Он был голоден, его знобило и сильный кашель щекотал легкие, но Коваленко сдерживал его, опасаясь быть услышанным и только глухо гукал, как филин, когда это щекотание становилось невозможно сдерживать. Сыпал мягкий снег, закрывая видимость своей пеленой, где-то невдалеке играла музыка, люди готовились к Новому году, на одном из домов яркой гирляндой сверкали лампочки, но ничего не радовало крадущегося в темноте Коваленко – он боялся каждой клеткой своего тела.

У него не было поблизости ни одного человека, к которому он мог бы придти и хотя бы отогреться, хотя бы выпить чашку пусть не сладкого, но горячего чая. Москва была жестока к нему. Когда-то он лютой ненавистью ненавидел свою малую родину Няндому, эту заросшую тухлой плесенью провинцию, в которой никому ничего не было нужно, а жизнь текла как пролитый кефир. Коваленко, как мог, старался уехать оттуда, потому что там никому были не нужны его песни и никто не воспринимал его как гения, а он сам себя таковым считал.
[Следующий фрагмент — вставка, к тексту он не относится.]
theorem canon_wearColumn {c : Nat} {a : Nat} {s : State} (h : Canon s) : Canon (wearColumn c a s) := by
  unfold wearColumn
  repeat' first
    | (extract_lets -lift +onlyGivenNames s1; first | (refine canon_cut (v := s1) ?_ ?_ <;> [(unfold s1; clear s1); (intro _; try clear_value s1)]) | (refine canon_cut (v := s1.2) ?_ ?_ <;> [(unfold s1; clear s1); (intro _; try clear_value s1)]) | try clear_value s1)
    | with_reducible apply canon_bumpFld
    | with_reducible apply canon_mapsChanged
    | split
    | with_reducible assumption

theorem canon_programCol {c : Nat} {a : Nat} {p : Nat} {codes : List Byte} {exp : Nat} {s : State} (h : Canon s) : Canon (programCol c a p codes exp s) := by
  unfold programCol
  repeat' first
    | (extract_lets -lift +onlyGivenNames s1; first | (refine canon_cut (v := s1) ?_ ?_ <;> [(unfold s1; clear s1); (intro _; try clear_value s1)]) | (refine canon_cut (v := s1.2) ?_ ?_ <;> [(unfold s1; clear s1); (intro _; try clear_value s1)]) | try clear_value s1)
    | (with_reducible apply canon_onCell); intro x hx; first | with_reducible exact (cellCanon_blockPut hx) | exact hx.same
    | with_reducible apply canon_useFree
    | with_reducible apply canon_wearColumn
    | with_reducible assumption

theorem canon_setTrim {c : Nat} {a : Nat} {p : Nat} {v : Trim} {s : State} (h : Canon s) : Canon (setTrim c a p v s) := by
  unfold setTrim
  repeat' first
    | (with_reducible apply canon_onCell); intro x hx; first | exact { hx with trims := wf_put hx.trims } | exact hx.same
    | with_reducible exact canon_mk (by assumption)
    | with_reducible assumption

theorem canon_advanceRamp {c : Nat} {a : Nat} {s : State} (h : Canon s) : Canon (advanceRamp c a s) := by
  unfold advanceRamp
  repeat' first
    | (extract_lets -lift +onlyGivenNames s1; first | (refine canon_cut (v := s1) ?_ ?_ <;> [(unfold s1; clear s1); (intro _; try clear_value s1)]) | (refine canon_cut (v := s1.2) ?_ ?_ <;> [(unfold s1; clear s1); (intro _; try clear_value s1)]) | try clear_value s1)
    | (with_reducible apply canon_each); intros
    | with_reducible apply canon_setTrim
    | with_reducible apply canon_setArr
    | split
    | with_reducible exact canon_mk (by assumption)
    | with_reducible assumption

theorem canon_calLast {die : Nat} {cell : Nat} {a : Nat} {col : Nat} {kind : Nat} {s : State} (h : Canon s) : Canon (calLast die cell a col kind s) := by
  unfold calLast
  repeat' first
    | with_reducible apply canon_wr
    | with_reducible assumption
Он искренне верил, что только Москва даст ему шанс "прорваться", только в Москве можно вытащить счастливый билет и начать жить, а не существовать, коптя небо. А вот теперь Няндомский композитор мерз, был голодным и вспоминал свою покрытую плесенью Няндому как какой-то рай, где он мог бы зайти к друзьям поболтать, поиграть на гитаре. И там бы его угостили и чаем, и даже булкой с маслом и колбасой. В Москве у него друзей не было. Да и есть ли они у кого-то в этом городе вообще. Здесь лучшие друзья у каждого только одни – это баксы, евро, в крайнем случае рубли.
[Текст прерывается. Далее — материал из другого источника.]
-- ==== Sys2Proof/Laws/CanonUnits.lean ====
section
/-! SUPPORT. The canonical form of the memories under the slot words of the units, memory and fabric. -/
set_option Elab.async false
set_option linter.tactic.unusedName false
set_option linter.unreachableTactic false
set_option linter.unusedTactic false
namespace Sys2Proof.Machine

theorem cellCanon_anvilWindow {x : Cell} (h : CellCanon x) : CellCanon (anvilWindow x) :=
  { h with
    bufs := by unfold anvilWindow; dsimp only; exact wf_mapVals h.bufs
    chains := by unfold anvilWindow; dsimp only; exact wf_mapVals h.chains }

theorem canon_setStream {key : Nat} {x : Stream} {s : State} (h : Canon s) : Canon (setStream key x s) := by
  unfold setStream
  repeat' first
    | with_reducible exact canon_mk (by assumption)
    | with_reducible assumption

theorem canon_markIssued {unit : Nat} {w : Slot} {t : Nat} {s : State} (h : Canon s) : Canon (markIssued unit w t s) := by
  unfold markIssued
  repeat' first
    | (extract_lets -lift +onlyGivenNames s1; first | (refine canon_cut (v := s1) ?_ ?_ <;> [(unfold s1; clear s1); (intro _; try clear_value s1)]) | (refine canon_cut (v := s1.2) ?_ ?_ <;> [(unfold s1; clear s1); (intro _; try clear_value s1)]) | try clear_value s1)
    | with_reducible apply canon_setStream
    | with_reducible exact canon_mk (by assumption)
    | with_reducible assumption

theorem canon_wordLost {unit : Nat} {p : Place} {s : State} (h : Canon s) : Canon (wordLost unit p s) := by
  unfold wordLost
  repeat' first
    | (extract_lets -lift +onlyGivenNames s1; first | (refine canon_cut (v := s1) ?_ ?_ <;> [(unfold s1; clear s1); (intro _; try clear_value s1)]) | (refine canon_cut (v := s1.2) ?_ ?_ <;> [(unfold s1; clear s1); (intro _; try clear_value s1)]) | try clear_value s1)
    | with_reducible apply canon_wr
    | with_reducible apply canon_jobFaultRec
    | split
    | with_reducible assumption

theorem canon_wordCorrected {p : Place} {s : State} (h : Canon s) : Canon (wordCorrected p s) := by
  unfold wordCorrected
  repeat' first
    | with_reducible apply canon_noteCorrected
    | split
    | with_reducible assumption

theorem canon_issue {head : BitVec 8} {w : Slot} {ok : State → Bool} {body : State → State} {s : State} (h_body : ∀ a0, Canon a0 → Canon (body a0)) (h : Canon s) : Canon (issue head w ok body s) := by
  unfold issue
  repeat' first
    | with_reducible apply h_ok
    | with_reducible apply h_body
    | (extract_lets -lift +onlyGivenNames s1; first | (refine canon_cut (v := s1) ?_ ?_ <;> [(unfold s1; clear s1); (intro _; try clear_value s1)]) | (refine canon_cut (v := s1.2) ?_ ?_ <;> [(unfold s1; clear s1); (intro _; try clear_value s1)]) | try clear_value s1)
    | with_reducible apply canon_runTo
    | with_reducible apply canon_skip
    | with_reducible apply canon_markIssued
    | with_reducible apply canon_wordLost
    | with_reducible apply canon_wordCorrected
    | (with_reducible apply canon_each); intros
    | with_reducible apply canon_viol
    | split
    | with_reducible assumption

theorem canon_execHold {head : BitVec 8} {w : Slot} {s : State} (h : Canon s) : Canon (execHold head w s) := by
  unfold execHold
  repeat' first
    | (with_reducible apply canon_issue) <;> intros
    | split
    | with_reducible assumption

theorem canon_wordViol {bit : Nat} {unit : Nat} {w : Slot} {s : State} (h : Canon s) : Canon (wordViol bit unit w s) := by
  unfold wordViol
  repeat' first
    | with_reducible apply canon_viol
    | with_reducible assumption

theorem canon_enterTree {c : Nat} {tile : Nat} {t0 : Nat} {vals : List F16} {s : State} (h : Canon s) : Canon (enterTree c tile t0 vals s) := by
  unfold enterTree
  repeat' first
    | (with_reducible apply canon_each); intros
    | with_reducible apply canon_launch
    | with_reducible assumption

theorem canon_claimPort {c : Nat} {t : Nat} {span : Nat} {before : Bool} {w : Slot} {body : State → State} {s : State} (h_body : ∀ a0, Canon a0 → Canon (body a0)) (h : Canon s) : Canon (claimPort c t span before w body s) := by
  unfold claimPort
  repeat' first
    | with_reducible apply h_body
    | with_reducible apply canon_sticky
    | with_reducible apply canon_wordViol
    | with_reducible apply canon_setTile
    | split
    | with_reducible exact canon_mk (by assumption)
    | with_reducible assumption

theorem canon_bindTile {c : Nat} {w : Slot} {s : State} (h : Canon s) : Canon (bindTile c w s) := by
  unfold bindTile
  repeat' first
    | (extract_lets -lift +onlyGivenNames s1; first | (refine canon_cut (v := s1) ?_ ?_ <;> [(unfold s1; clear s1); (intro _; try clear_value s1)]) | (refine canon_cut (v := s1.2) ?_ ?_ <;> [(unfold s1; clear s1); (intro _; try clear_value s1)]) | try clear_value s1)
    | with_reducible apply canon_setTile
    | with_reducible exact canon_mk (by assumption)
    | with_reducible assumption

theorem canon_clearAct {w : Slot} {s : State} (h : Canon s) : Canon (clearAct w s) := by
  unfold clearAct
  repeat' first
    | (extract_lets -lift +onlyGivenNames s1; first | (refine canon_cut (v := s1) ?_ ?_ <;> [(unfold s1; clear s1); (intro _; try clear_value s1)]) | (refine canon_cut (v := s1.2) ?_ ?_ <;> [(unfold s1; clear s1); (intro _; try clear_value s1)]) | try clear_value s1)
    | (with_reducible apply canon_claimPort) <;> intros
    | with_reducible apply canon_bindTile
    | with_reducible apply canon_clearTile
    | with_reducible assumption

theorem canon_execClear {w : Slot} {s : State} (h : Canon s) : Canon (execClear w s) := by
  unfold execClear
  repeat' first
    | (with_reducible apply canon_issue) <;> intros
    | with_reducible apply canon_clearAct
    | with_reducible assumption

theorem canon_preloadAct {w : Slot} {s : State} (h : Canon s) : Canon (preloadAct w s) := by
  unfold preloadAct
  extract_lets c t
  refine canon_claimPort (fun s h => ?_) h
  extract_lets s1 src vals s2 s3 s4 bad
  have h3 : Canon s3 := canon_each (fun _ _ => canon_setAcc) (canon_bindTile (canon_clearTile (canon_spRead h)))
  have h4 : Canon s4 := canon_ite (canon_noteCheck h3) h3
  exact canon_ite h4 (canon_sticky (canon_arrOvf h4))

theorem canon_execPreload {w : Slot} {s : State} (h : Canon s) : Canon (execPreload w s) := by
  unfold execPreload
  repeat' first
    | (with_reducible apply canon_issue) <;> intros
    | with_reducible apply canon_preloadAct
    | with_reducible assumption

theorem canon_drainAct {clear : Bool} {w : Slot} {s : State} (h : Canon s) : Canon (drainAct clear w s) := by
  unfold drainAct
  repeat' first
    | (extract_lets -lift +onlyGivenNames s1; first | (refine canon_cut (v := s1) ?_ ?_ <;> [(unfold s1; clear s1); (intro _; try clear_value s1)]) | (refine canon_cut (v := s1.2) ?_ ?_ <;> [(unfold s1; clear s1); (intro _; try clear_value s1)]) | try clear_value s1)
    | (with_reducible apply canon_claimPort) <;> intros
    | with_reducible apply canon_wordViol
    | with_reducible apply canon_bumpFld
    | (with_reducible apply canon_each); intros
    | with_reducible apply canon_launch
    | with_reducible apply canon_launchOrLand
    | split
    | with_reducible assumption

theorem canon_drainWord {clear : Bool} {w : Slot} {s : State} (h : Canon s) : Canon (drainWord clear w s) := by
  unfold drainWord
  repeat' first
    | (with_reducible apply canon_issue) <;> intros
    | with_reducible apply canon_drainAct
    | split
    | with_reducible assumption

theorem canon_execDrain {w : Slot} {s : State} (h : Canon s) : Canon (execDrain w s) := by
  unfold execDrain
  repeat' first
    | with_reducible apply canon_drainWord
    | with_reducible assumption

theorem canon_execDrainclr {w : Slot} {s : State} (h : Canon s) : Canon (execDrainclr w s) := by
  unfold execDrainclr
  repeat' first
    | with_reducible apply canon_drainWord
    | with_reducible assumption

theorem canon_anvWrite {c : Nat} {lo : Nat} {n : Nat} {s : State} (h : Canon s) : Canon (anvWrite c lo n s) := by
  unfold anvWrite
  repeat' first
    | (with_reducible apply canon_onCell); intro x hx; first | exact { hx with ecc := (by dsimp only; exact wf_forget hx.ecc) } | exact hx.same
    | with_reducible exact canon_mk (by assumption)
    | with_reducible assumption

theorem canon_anvDrop {c : Nat} {w : Slot} {s : State} (h : Canon s) : Canon (anvDrop c w s) := by
  unfold anvDrop
  repeat' first
    | with_reducible apply canon_sticky
    | with_reducible apply canon_wordViol
    | with_reducible assumption

theorem canon_stageAct {w : Slot} {s : State} (h : Canon s) : Canon (stageAct w s) := by
  unfold stageAct
  repeat' first
    | (extract_lets -lift +onlyGivenNames s1; first | (refine canon_cut (v := s1) ?_ ?_ <;> [(unfold s1; clear s1); (intro _; try clear_value s1)]) | (refine canon_cut (v := s1.2) ?_ ?_ <;> [(unfold s1; clear s1); (intro _; try clear_value s1)]) | try clear_value s1)
    | with_reducible apply canon_anvDrop
    | (with_reducible apply canon_each); intros
    | with_reducible apply canon_spRead
    | with_reducible apply canon_setBuf
    | (with_reducible apply canon_onCell); intro x hx; first | exact hx.same
    | with_reducible apply canon_anvWrite
    | with_reducible apply canon_launch
    | with_reducible apply canon_bump
    | split
    | with_reducible exact canon_mk (by assumption)
    | with_reducible assumption

theorem canon_execStage {w : Slot} {s : State} (h : Canon s) : Canon (execStage w s) := by
  unfold execStage
  repeat' first
    | (with_reducible apply canon_issue) <;> intros
    | with_reducible apply canon_stageAct
    | with_reducible assumption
Но Коваленко не терял надежды, что когда-нибудь и он заимеет столько этих московских "друзей", сколько только душа его пожелает. Да, пусть он поет и играет пока в бандитском гадюшнике, где его унижают и уже несколько раз получал по шее от недовольных посетителей – все это провинциальный композитор воспринимал как должное – как испытание, которое посылает ему бог для того чтобы в скором времени засыпать немыслимыми дарами за его талант и упорство. Черт дернул его совать свои записи Татьяне. Она казалось ему такой простой, такой доброй, девушкой из народа, которая сама поднялась с самого низа и должна была, по его мнению, помогать провинциальным композиторам, у которых в Москве ни кола, ни двора, ни друзей.
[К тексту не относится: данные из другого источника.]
theorem canon_execResetRelease {flash : SMap Byte} {s : State} (h : Canon s) : Canon (execResetRelease flash s) := by
  unfold execResetRelease
  repeat' first
    | with_reducible apply canon_bootStart
    | with_reducible apply canon_alwaysOnUp
    | split
    | with_reducible assumption

theorem canon_execReboot {src : Source} {flash : SMap Byte} {s : State} (h : Canon s) : Canon (execReboot src flash s) := by
  unfold execReboot
  repeat' first
    | with_reducible apply canon_accState
    | with_reducible apply canon_bootStart
    | with_reducible apply canon_loseDomains
    | with_reducible apply canon_railsLow
    | (with_reducible apply canon_each); intros
    | with_reducible apply canon_darken
    | split
    | with_reducible assumption

theorem canon_execRetry {src : Source} {flash : SMap Byte} {s : State} (h : Canon s) : Canon (execRetry src flash s) :=
  canon_ite h (canon_bootFlash (canon_mk (canon_setFld h)))

theorem canon_tornJournal {s : State} (h : Canon s) : Canon (tornJournal s) := by
  unfold tornJournal
  repeat' first
    | (extract_lets -lift +onlyGivenNames s1; first | (refine canon_cut (v := s1) ?_ ?_ <;> [(unfold s1; clear s1); (intro _; try clear_value s1)]) | (refine canon_cut (v := s1.2) ?_ ?_ <;> [(unfold s1; clear s1); (intro _; try clear_value s1)]) | try clear_value s1)
    | split
    | with_reducible exact canon_mk (by assumption)
    | with_reducible assumption

theorem canon_tornStore {s : State} (h : Canon s) : Canon (tornStore s) := by
  unfold tornStore
  repeat' first
    | (extract_lets -lift +onlyGivenNames s1; first | (refine canon_cut (v := s1) ?_ ?_ <;> [(unfold s1; clear s1); (intro _; try clear_value s1)]) | (refine canon_cut (v := s1.2) ?_ ?_ <;> [(unfold s1; clear s1); (intro _; try clear_value s1)]) | try clear_value s1)
    | with_reducible apply canon_fresh
    | split
    | with_reducible exact canon_mk (by assumption)
    | with_reducible assumption

theorem canon_execFeedFailure {s : State} (h : Canon s) : Canon (execFeedFailure s) :=
  have h1 := canon_hardReset (hold := true) (canon_tornStore (canon_tornJournal h))
  ⟨h1.1, rfl, rfl, h1.4, h1.5⟩

theorem canon_restartFill {k : Nat} {s : State} (h : Canon s) : Canon (restartFill k s) := by
  unfold restartFill
  repeat' first
    | (extract_lets -lift +onlyGivenNames s1; first | (refine canon_cut (v := s1) ?_ ?_ <;> [(unfold s1; clear s1); (intro _; try clear_value s1)]) | (refine canon_cut (v := s1.2) ?_ ?_ <;> [(unfold s1; clear s1); (intro _; try clear_value s1)]) | try clear_value s1)
    | with_reducible apply canon_setFill
    | with_reducible apply canon_setFld
    | split
    | with_reducible assumption

theorem canon_refillColumn {die : Nat} {i : Nat} {s : State} (h : Canon s) : Canon (refillColumn die i s) := by
  unfold refillColumn
  repeat' first
    | (extract_lets -lift +onlyGivenNames s1; first | (refine canon_cut (v := s1) ?_ ?_ <;> [(unfold s1; clear s1); (intro _; try clear_value s1)]) | (refine canon_cut (v := s1.2) ?_ ?_ <;> [(unfold s1; clear s1); (intro _; try clear_value s1)]) | try clear_value s1)
    | with_reducible apply canon_readSpan
    | with_reducible apply canon_programBlock
    | with_reducible apply canon_brazeColumn
    | with_reducible apply canon_sticky
    | split
    | with_reducible assumption

theorem canon_putAll {l : List (Nat × Word)} {m : SMap Word} (h : wf regDefault m = true) :
    wf regDefault (l.foldl (fun m kv => put regDefault m kv.1 kv.2) m) = true := by
  induction l generalizing m with
  | nil => exact h
  | cons x l ih => exact ih (wf_put h)

theorem canon_keepAcross {f : State → State} {s : State} (hf : ∀ s, Canon s → Canon (f s)) (h : Canon s) : Canon (keepAcross f s) :=
  have ht := hf s h
  ⟨canon_putAll (wf_forget ht.1), ht.2, ht.3, ht.4, ht.5⟩

theorem canon_fullReset {s : State} (h : Canon s) : Canon (fullReset s) := by
  unfold fullReset
  repeat' first
    | with_reducible apply canon_bootStart
    | with_reducible apply canon_alwaysOnUp
    | with_reducible apply canon_railsLow
    | with_reducible apply canon_hardReset
    | with_reducible assumption

theorem canon_quenchResume {s : State} (h : Canon s) : Canon (quenchResume s) :=
  canon_ite (canon_fullReset (canon_readSpan h))
    (canon_setFld (canon_each (fun _ _ => canon_startTraining) (canon_hostPortsUp (canon_wakeDone (canon_mk
      (canon_each (fun _ _ => canon_restartFill) (canon_each (fun _ _ h => canon_each (fun _ _ => canon_refillColumn) h)
        (canon_applyTrims (canon_keepAcross (fun _ => canon_applyDefaults)
          (canon_selectBank (canon_setFld (canon_resetRegs (canon_readSpan h)))))))))))))

theorem canon_execQuenchWake {s : State} (h : Canon s) : Canon (execQuenchWake s) := by
  unfold execQuenchWake
  repeat' first
    | (extract_lets -lift +onlyGivenNames s1; first | (refine canon_cut (v := s1) ?_ ?_ <;> [(unfold s1; clear s1); (intro _; try clear_value s1)]) | (refine canon_cut (v := s1.2) ?_ ?_ <;> [(unfold s1; clear s1); (intro _; try clear_value s1)]) | try clear_value s1)
    | with_reducible apply canon_endEntry
    | with_reducible apply canon_recordCauses
    | with_reducible apply canon_fullReset
    | with_reducible apply canon_setFld
    | with_reducible apply canon_driveRail
    | with_reducible apply canon_sendVcore
    | split
    | with_reducible exact canon_mk (by assumption)
    | with_reducible assumption

theorem canon_execPwrGoodRise {s : State} (h : Canon s) : Canon (execPwrGoodRise s) := by
  unfold execPwrGoodRise
  repeat' first
    | (extract_lets -lift +onlyGivenNames s1; first | (refine canon_cut (v := s1) ?_ ?_ <;> [(unfold s1; clear s1); (intro _; try clear_value s1)]) | (refine canon_cut (v := s1.2) ?_ ?_ <;> [(unfold s1; clear s1); (intro _; try clear_value s1)]) | try clear_value s1)
    | with_reducible apply canon_setFld
    | with_reducible apply canon_runCycles
    | with_reducible apply canon_bootFlash
    | with_reducible apply canon_quenchResume
    | with_reducible apply canon_driveRail
    | split
    | with_reducible assumption

theorem canon_storeStart {s : State} (h : Canon s) : Canon (storeStart s) := by
  unfold storeStart
  repeat' first
    | (extract_lets -lift +onlyGivenNames s1; first | (refine canon_cut (v := s1) ?_ ?_ <;> [(unfold s1; clear s1); (intro _; try clear_value s1)]) | (refine canon_cut (v := s1.2) ?_ ?_ <;> [(unfold s1; clear s1); (intro _; try clear_value s1)]) | try clear_value s1)
    | with_reducible apply canon_setFld
    | split
    | with_reducible exact canon_mk (by assumption)
    | with_reducible assumption

theorem canon_execStore {_src : Source} {s : State} (h : Canon s) : Canon (execStore _src s) := by
  unfold execStore
  repeat' first
    | with_reducible apply canon_setFld
    | with_reducible apply canon_storeStart
    | split
    | with_reducible assumption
Но она оказалась по мнению Коваленко неотзывчивой заносчивой стервой, точно такой же, как и прочие мажористые певицы – дочери всяких нефтяных магнатов и жены директоров сети супермаркетов. Нет, не мог он Татьяне этого простить! Да, он в запале ярости пообещал ее убить, но никогда бы в жизни он не привел бы своего обещания в исполнение. Но кто теперь поверит его оправданиям, когда на Татьяну было совершено покушение и его ищет милиция, подозревая в том, что это именно он стрелял в певицу. Барменша из "Жемчужины Мамонтовки" рассказывала ему, что по его душу приезжал целый взвод ОМОНа во главе с начальником от которого за версту разило одеколоном.

– Эй, – кто-то окликнул Коваленко.

Тот вздрогнул и едва не потерял сознание от испуга. Много мужества от него потребовалось, чтобы просто удержаться на ногах. Он и сам не заметил, что поглощенный своими мыслями, он уже вышел на то самое место возле моста, на котором договорился о встрече, позвонив по телефону. Из темноты появился мужчина, тусклый фонарь освещал его со спины, поэтому лица его Коваленко не увидел.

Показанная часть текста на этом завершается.